▶ What you have to do: Of the lines in the data below, write out exactly those from the one holding "reaches none (spec R260). -/" through the one holding "if s.chain.status = .complete", both included.

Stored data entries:
━━━━━━━━━━━━━━━━━━━━━━━━━━━━━━

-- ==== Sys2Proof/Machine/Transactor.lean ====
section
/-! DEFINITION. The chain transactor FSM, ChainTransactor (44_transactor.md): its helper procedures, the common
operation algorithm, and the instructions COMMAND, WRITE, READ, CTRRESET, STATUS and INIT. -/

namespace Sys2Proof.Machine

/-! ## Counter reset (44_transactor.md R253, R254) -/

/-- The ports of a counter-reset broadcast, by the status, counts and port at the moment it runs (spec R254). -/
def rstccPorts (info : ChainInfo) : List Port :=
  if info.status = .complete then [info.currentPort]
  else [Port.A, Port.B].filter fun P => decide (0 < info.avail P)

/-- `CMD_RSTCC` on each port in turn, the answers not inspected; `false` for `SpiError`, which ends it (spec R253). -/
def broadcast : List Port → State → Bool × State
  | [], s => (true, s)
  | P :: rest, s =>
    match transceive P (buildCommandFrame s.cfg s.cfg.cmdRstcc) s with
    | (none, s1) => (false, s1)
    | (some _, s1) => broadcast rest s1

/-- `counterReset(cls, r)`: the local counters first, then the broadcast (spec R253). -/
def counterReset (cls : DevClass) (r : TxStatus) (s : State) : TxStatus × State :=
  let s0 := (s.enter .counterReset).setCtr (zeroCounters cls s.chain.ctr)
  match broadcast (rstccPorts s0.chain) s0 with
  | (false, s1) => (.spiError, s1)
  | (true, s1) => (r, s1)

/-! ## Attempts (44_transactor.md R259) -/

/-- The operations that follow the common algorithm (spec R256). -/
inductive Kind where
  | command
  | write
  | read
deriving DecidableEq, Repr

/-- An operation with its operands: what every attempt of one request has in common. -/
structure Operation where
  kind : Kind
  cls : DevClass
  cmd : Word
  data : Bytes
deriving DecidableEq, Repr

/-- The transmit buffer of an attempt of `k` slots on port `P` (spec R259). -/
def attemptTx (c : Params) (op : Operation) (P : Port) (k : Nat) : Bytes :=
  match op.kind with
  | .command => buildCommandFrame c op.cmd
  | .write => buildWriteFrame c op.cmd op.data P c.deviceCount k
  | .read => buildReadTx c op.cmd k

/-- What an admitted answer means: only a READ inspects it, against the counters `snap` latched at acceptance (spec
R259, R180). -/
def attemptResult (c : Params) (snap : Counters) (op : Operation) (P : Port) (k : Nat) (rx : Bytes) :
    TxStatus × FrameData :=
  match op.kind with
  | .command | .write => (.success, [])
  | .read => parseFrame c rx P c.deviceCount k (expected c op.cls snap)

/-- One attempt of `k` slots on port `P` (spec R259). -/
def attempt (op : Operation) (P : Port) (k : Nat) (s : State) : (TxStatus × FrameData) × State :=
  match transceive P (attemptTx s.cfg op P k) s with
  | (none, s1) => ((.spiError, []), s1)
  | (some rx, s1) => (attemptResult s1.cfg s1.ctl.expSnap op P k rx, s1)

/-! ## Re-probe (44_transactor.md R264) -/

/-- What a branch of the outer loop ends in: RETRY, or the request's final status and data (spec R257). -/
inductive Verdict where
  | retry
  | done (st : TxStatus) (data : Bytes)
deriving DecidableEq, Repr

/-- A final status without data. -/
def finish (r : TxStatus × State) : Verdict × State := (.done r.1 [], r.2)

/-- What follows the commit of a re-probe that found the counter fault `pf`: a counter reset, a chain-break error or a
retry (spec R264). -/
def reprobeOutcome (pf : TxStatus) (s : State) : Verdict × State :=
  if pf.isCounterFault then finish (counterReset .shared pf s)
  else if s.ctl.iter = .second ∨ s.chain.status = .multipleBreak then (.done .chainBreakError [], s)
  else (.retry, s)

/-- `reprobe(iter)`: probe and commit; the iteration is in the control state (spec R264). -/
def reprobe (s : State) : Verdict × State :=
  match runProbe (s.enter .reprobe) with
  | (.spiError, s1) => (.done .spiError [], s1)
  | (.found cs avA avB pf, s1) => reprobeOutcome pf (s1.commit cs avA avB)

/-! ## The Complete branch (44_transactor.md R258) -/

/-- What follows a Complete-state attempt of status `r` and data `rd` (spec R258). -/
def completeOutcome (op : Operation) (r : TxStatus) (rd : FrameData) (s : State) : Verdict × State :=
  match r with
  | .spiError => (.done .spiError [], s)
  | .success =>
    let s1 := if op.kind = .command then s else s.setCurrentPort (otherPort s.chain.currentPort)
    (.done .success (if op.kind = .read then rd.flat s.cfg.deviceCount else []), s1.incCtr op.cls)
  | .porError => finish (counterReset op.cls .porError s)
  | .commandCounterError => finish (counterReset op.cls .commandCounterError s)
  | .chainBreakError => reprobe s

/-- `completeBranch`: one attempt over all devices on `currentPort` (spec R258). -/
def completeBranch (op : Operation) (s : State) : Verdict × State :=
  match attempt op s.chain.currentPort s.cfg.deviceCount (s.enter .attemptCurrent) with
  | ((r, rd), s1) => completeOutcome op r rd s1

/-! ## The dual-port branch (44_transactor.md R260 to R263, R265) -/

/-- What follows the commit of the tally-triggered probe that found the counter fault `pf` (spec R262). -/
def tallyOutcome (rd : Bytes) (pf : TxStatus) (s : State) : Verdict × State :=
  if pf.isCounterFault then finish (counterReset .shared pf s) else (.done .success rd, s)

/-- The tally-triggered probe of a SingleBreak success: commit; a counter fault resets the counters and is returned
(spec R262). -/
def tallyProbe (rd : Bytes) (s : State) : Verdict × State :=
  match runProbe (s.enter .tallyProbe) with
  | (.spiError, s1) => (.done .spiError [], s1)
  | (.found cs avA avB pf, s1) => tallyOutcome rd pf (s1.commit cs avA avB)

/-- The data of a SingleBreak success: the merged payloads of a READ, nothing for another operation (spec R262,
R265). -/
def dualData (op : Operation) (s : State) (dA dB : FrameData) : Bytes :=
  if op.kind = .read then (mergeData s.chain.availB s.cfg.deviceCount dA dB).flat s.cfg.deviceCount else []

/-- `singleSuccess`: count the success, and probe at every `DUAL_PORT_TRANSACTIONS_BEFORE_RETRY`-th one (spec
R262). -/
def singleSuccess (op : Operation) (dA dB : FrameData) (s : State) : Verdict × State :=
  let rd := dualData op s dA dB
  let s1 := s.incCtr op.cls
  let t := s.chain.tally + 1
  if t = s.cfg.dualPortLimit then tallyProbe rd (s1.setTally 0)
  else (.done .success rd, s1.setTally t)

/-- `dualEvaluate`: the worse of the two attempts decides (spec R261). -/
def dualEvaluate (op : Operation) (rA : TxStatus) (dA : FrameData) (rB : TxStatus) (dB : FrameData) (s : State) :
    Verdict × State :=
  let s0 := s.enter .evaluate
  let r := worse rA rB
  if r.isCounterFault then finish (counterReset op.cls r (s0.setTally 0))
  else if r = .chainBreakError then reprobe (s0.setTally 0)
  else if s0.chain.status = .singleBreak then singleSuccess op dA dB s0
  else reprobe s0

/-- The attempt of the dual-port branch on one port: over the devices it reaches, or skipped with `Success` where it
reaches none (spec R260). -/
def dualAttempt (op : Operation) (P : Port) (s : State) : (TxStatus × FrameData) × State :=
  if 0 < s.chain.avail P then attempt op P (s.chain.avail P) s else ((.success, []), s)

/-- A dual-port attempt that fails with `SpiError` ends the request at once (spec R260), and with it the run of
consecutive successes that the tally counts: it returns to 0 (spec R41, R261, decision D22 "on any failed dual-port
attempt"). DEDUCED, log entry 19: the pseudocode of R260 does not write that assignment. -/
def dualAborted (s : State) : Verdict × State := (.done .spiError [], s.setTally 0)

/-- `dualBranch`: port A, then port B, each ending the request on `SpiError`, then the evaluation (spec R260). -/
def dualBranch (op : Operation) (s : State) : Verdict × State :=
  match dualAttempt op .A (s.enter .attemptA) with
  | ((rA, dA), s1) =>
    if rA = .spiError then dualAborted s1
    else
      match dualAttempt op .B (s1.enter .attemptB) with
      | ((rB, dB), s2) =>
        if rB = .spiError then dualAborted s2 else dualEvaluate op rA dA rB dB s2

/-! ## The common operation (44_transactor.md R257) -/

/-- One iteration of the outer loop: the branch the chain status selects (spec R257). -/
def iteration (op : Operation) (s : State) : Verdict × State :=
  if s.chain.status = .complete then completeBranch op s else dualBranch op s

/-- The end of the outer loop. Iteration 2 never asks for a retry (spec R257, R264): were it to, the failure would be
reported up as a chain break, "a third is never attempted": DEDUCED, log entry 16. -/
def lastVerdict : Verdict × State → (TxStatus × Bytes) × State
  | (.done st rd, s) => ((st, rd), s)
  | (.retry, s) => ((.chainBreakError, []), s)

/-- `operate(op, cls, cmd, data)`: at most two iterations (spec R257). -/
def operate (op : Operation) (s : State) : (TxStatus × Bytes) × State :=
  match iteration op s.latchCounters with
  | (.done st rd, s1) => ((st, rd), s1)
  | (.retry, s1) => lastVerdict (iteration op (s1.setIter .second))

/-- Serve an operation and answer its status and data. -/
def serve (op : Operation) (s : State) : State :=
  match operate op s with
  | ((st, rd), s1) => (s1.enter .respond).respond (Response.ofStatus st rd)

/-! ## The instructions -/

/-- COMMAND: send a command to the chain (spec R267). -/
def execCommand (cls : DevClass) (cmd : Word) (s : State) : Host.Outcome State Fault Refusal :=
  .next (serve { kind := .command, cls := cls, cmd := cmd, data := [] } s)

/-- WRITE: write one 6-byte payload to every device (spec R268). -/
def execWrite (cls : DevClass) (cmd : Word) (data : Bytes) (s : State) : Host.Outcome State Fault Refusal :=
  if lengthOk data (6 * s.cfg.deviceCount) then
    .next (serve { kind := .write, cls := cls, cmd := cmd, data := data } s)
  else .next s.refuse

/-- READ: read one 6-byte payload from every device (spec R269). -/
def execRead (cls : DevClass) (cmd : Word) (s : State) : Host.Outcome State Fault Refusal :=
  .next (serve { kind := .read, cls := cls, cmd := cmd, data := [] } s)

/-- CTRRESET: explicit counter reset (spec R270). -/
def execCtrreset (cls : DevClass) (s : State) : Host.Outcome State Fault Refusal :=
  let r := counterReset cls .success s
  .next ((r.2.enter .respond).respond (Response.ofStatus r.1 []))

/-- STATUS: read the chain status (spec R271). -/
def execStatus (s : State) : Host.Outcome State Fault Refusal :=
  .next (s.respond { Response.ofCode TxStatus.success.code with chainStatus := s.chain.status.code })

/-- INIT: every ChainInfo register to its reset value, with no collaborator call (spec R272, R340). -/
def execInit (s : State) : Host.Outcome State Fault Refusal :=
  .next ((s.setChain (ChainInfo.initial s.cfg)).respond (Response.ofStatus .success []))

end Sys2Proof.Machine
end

━━━━━━━━━━━━━━━━━━━━━━━━━━━━━━

▶ Reply to the task:
reaches none (spec R260). -/
def dualAttempt (op : Operation) (P : Port) (s : State) : (TxStatus × FrameData) × State :=
  if 0 < s.chain.avail P then attempt op P (s.chain.avail P) s else ((.success, []), s)

/-- A dual-port attempt that fails with `SpiError` ends the request at once (spec R260), and with it the run of
consecutive successes that the tally counts: it returns to 0 (spec R41, R261, decision D22 "on any failed dual-port
attempt"). DEDUCED, log entry 19: the pseudocode of R260 does not write that assignment. -/
def dualAborted (s : State) : Verdict × State := (.done .spiError [], s.setTally 0)

/-- `dualBranch`: port A, then port B, each ending the request on `SpiError`, then the evaluation (spec R260). -/
def dualBranch (op : Operation) (s : State) : Verdict × State :=
  match dualAttempt op .A (s.enter .attemptA) with
  | ((rA, dA), s1) =>
    if rA = .spiError then dualAborted s1
    else
      match dualAttempt op .B (s1.enter .attemptB) with
      | ((rB, dB), s2) =>
        if rB = .spiError then dualAborted s2 else dualEvaluate op rA dA rB dB s2

/-! ## The common operation (44_transactor.md R257) -/

/-- One iteration of the outer loop: the branch the chain status selects (spec R257). -/
def iteration (op : Operation) (s : State) : Verdict × State :=
  if s.chain.status = .complete then completeBranch op s else dualBranch op s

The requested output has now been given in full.